Optimization: Marshal serialized attributes

Here's a ticket for a simple patch to use Marshal instead of YAML for attribute serialization. Marshaling is significantly faster (see in link), and fixes some YAML load issues (including an outstanding ticket).

http://rails.lighthouseapp.com/projects/8994-ruby-on-rails/tickets/1191-marshal-serialized-attributes

Simple enough?

Stephen

Here's a ticket for a simple patch to use Marshal instead of YAML for attribute serialization. Marshaling is significantly faster (see in link), and fixes some YAML load issues (including an outstanding ticket).

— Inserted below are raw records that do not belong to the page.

/-- A closed trace writes no slot of the trace table. -/
theorem State.takeClosed_footprint (v : Setup) (s : State) (t : Trace) :
    ∃ i n r b m x d, State.takeClosed v s t
      = { s with tracer := { s.tracer with nextId := i, made := n }
                 record := r, billet := b, marker := m, xcvr := x, diag := d } := by
  unfold State.takeClosed
  split
  · exact ⟨_, _, s.record, s.billet, s.marker, s.xcvr, s.diag, rfl⟩
  · dsimp only
    split
    · exact ⟨_, _, s.record, s.billet, s.marker, s.xcvr, _, rfl⟩
    · rename_i lo hi _ _
      unfold State.handFinding
      dsimp only
      obtain ⟨r, b, m, d, h⟩ := State.handEntry_footprint
        { s with tracer := { s.tracer with
          nextId := (s.tracer.nextId + 1) % 65536, made := s.tracer.made + 1 } }
        (.finding (s.findingOf v t lo hi))
      rw [h]
      obtain ⟨x, d', h'⟩ := State.handFrame_footprint
        { s with tracer := { s.tracer with
            nextId := (s.tracer.nextId + 1) % 65536, made := s.tracer.made + 1 }
                 record := r, billet := b, marker := m, diag := d }
        (State.toStrand { s with tracer := { s.tracer with
          nextId := (s.tracer.nextId + 1) % 65536, made := s.tracer.made + 1 } }
          (s.findingOf v t lo hi).test (.finding (s.findingOf v t lo hi) s.tracer.made))
      exact ⟨_, _, r, b, m, x, d', h'⟩

theorem State.takeAllClosed_footprint (s : State) (v : Setup) (closed : List Trace) :
    ∃ i n r b m x d, s.takeAllClosed v closed
      = { s with tracer := { s.tracer with nextId := i, made := n }
                 record := r, billet := b, marker := m, xcvr := x, diag := d } := by
  unfold State.takeAllClosed
  generalize closedOrder closed = ts
  induction ts generalizing s with
  | nil => exact ⟨_, _, s.record, s.billet, s.marker, s.xcvr, s.diag, rfl⟩
  | cons t rest ih =>
    obtain ⟨i, n, r, b, m, x, d, h⟩ := State.takeClosed_footprint v s t
    obtain ⟨i', n', r', b', m', x', d', h'⟩ := ih (State.takeClosed v s t)
    rw [List.foldl_cons, h', h]
    exact ⟨i', n', r', b', m', x', d', rfl⟩

theorem State.dropRuns_footprint (s : State) (v : Setup) (line : ProcessedLine) (n : Nat) :
    ∃ k d, s.dropRuns v line n
      = { s with hz := { s.hz with notes := k }, diag := d } := by
  unfold State.dropRuns
  split
  · exact ⟨_, s.diag, rfl⟩
  · exact ⟨_, _, rfl⟩

/-- A processed line writes, in the horizon unit, the note list alone. -/
theorem State.traceLine_footprint (s : State) (v : Setup) (line : ProcessedLine) :
    ∃ t k r b m x d, s.traceLine v line
      = { s with tracer := t, hz := { s.hz with notes := k }
                 record := r, billet := b, marker := m, xcvr := x, diag := d } := by
  unfold State.traceLine
  dsimp only
  generalize openRuns line _ _ = o
  generalize ageSlots line.blind _ _ o.1 = aged
  obtain ⟨k, d, h⟩ := s.dropRuns_footprint v line o.2
  rw [h]
  obtain ⟨i, n, r, b, m, x, d', h'⟩ := State.takeAllClosed_footprint
    { s with
      hz := { s.hz with notes := k }, diag := d
      tracer := { s.tracer with slots := aged.map (keptIn line v.linePitch v.gapLines) } } v
    (aged.filterMap (closedIn v.gapLines))
  exact ⟨_, k, r, b, m, x, d', h'⟩

/-- A forced close empties the trace table and sets the last close. -/
theorem State.closeAll_footprint (s : State) (v : Setup) (kind : CloseKind) :
    ∃ i n r b m x d, s.closeAll v kind
      = { s with tracer := { s.tracer with
                   slots := List.replicate Config.traceSlots none
                   lastClose := some { kind := kind, position := s.travel.lastLine }
                   nextId := i, made := n }
                 record := r, billet := b, marker := m, xcvr := x, diag := d } := by
  unfold State.closeAll
  dsimp only
  obtain ⟨i, n, r, b, m, x, d, h⟩ := State.takeAllClosed_footprint
    { s with tracer := { s.tracer with
      slots := List.replicate Config.traceSlots none
      lastClose := some { kind := kind, position := s.travel.lastLine } } } v
    (s.tracer.slots.filterMap fun slot => slot.map fun t =>
      { t with flags := { t.flags with
          interrupted := t.flags.interrupted || kind == .headFault } })
  exact ⟨i, n, r, b, m, x, d, h⟩

theorem State.abortBuild_footprint (s : State) :
    ∃ k, s.abortBuild = { s with corr := k } := by
  unfold State.abortBuild
  split
  · exact ⟨_, rfl⟩
  · exact ⟨s.corr, rfl⟩

theorem State.completeBuild_footprint (s : State) :
    ∃ k n, s.completeBuild = { s with corr := k, freeDraws := n } := by
  unfold State.completeBuild
  split
  · split
    · exact ⟨_, s.freeDraws, rfl⟩
    · exact ⟨_, _, rfl⟩
  · exact ⟨s.corr, s.freeDraws, rfl⟩

/-- One line at the corrector writes the build, the lines that await the tracer, the note list and the
free values drawn. -/
theorem State.correctLine_footprint (s : State) (v : Setup) (line : LineInFlight)
    (raw : List (BitVec 12)) (withheld : SegMask) :
    ∃ c a k n d, s.correctLine v line raw withheld
      = { s with corr := c, tracer := { s.tracer with awaiting := a }
                 hz := { s.hz with notes := k }, freeDraws := n, diag := d } := by
  unfold State.correctLine State.crowd
  dsimp only
  split
  · obtain ⟨c, n, h⟩ := State.completeBuild_footprint _
    rw [h]
    exact ⟨c, _, _, n, _, rfl⟩
  · obtain ⟨c, n, h⟩ := State.completeBuild_footprint _
    rw [h]
    exact ⟨c, _, _, n, s.diag, rfl⟩

end Sys2Proof.Machine
end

#1191 Marshal serialized attributes - Ruby on Rails - rails

While the option is fair enough, I don't thing all existing apps
wouldn't want this turned on "silently": - if other people use your database yaml is ok as there are parsers
for it in many languages whereas Marshal would be a PITA - if your existing column is not a blob column (which it wouldn't have
to be previously since yaml generates plain text), the database will
throw a hissy fit (or just truncate the data) when you try to insert a
character that is not legal in the charset used. - should you be calling string_to_binary if the column supports it ?

Fred

To add additional point for -1: Marshal uses a binary format and does
not guarantee any compatibility with anything except the ruby on the
computer which created it. Marshal uses internal format versioning
numbers which do not correspond to ruby versions. This means your
database backups are potentially non-portable to other OS/ruby/ computer version. This in itself makes this option a non-starter, imho.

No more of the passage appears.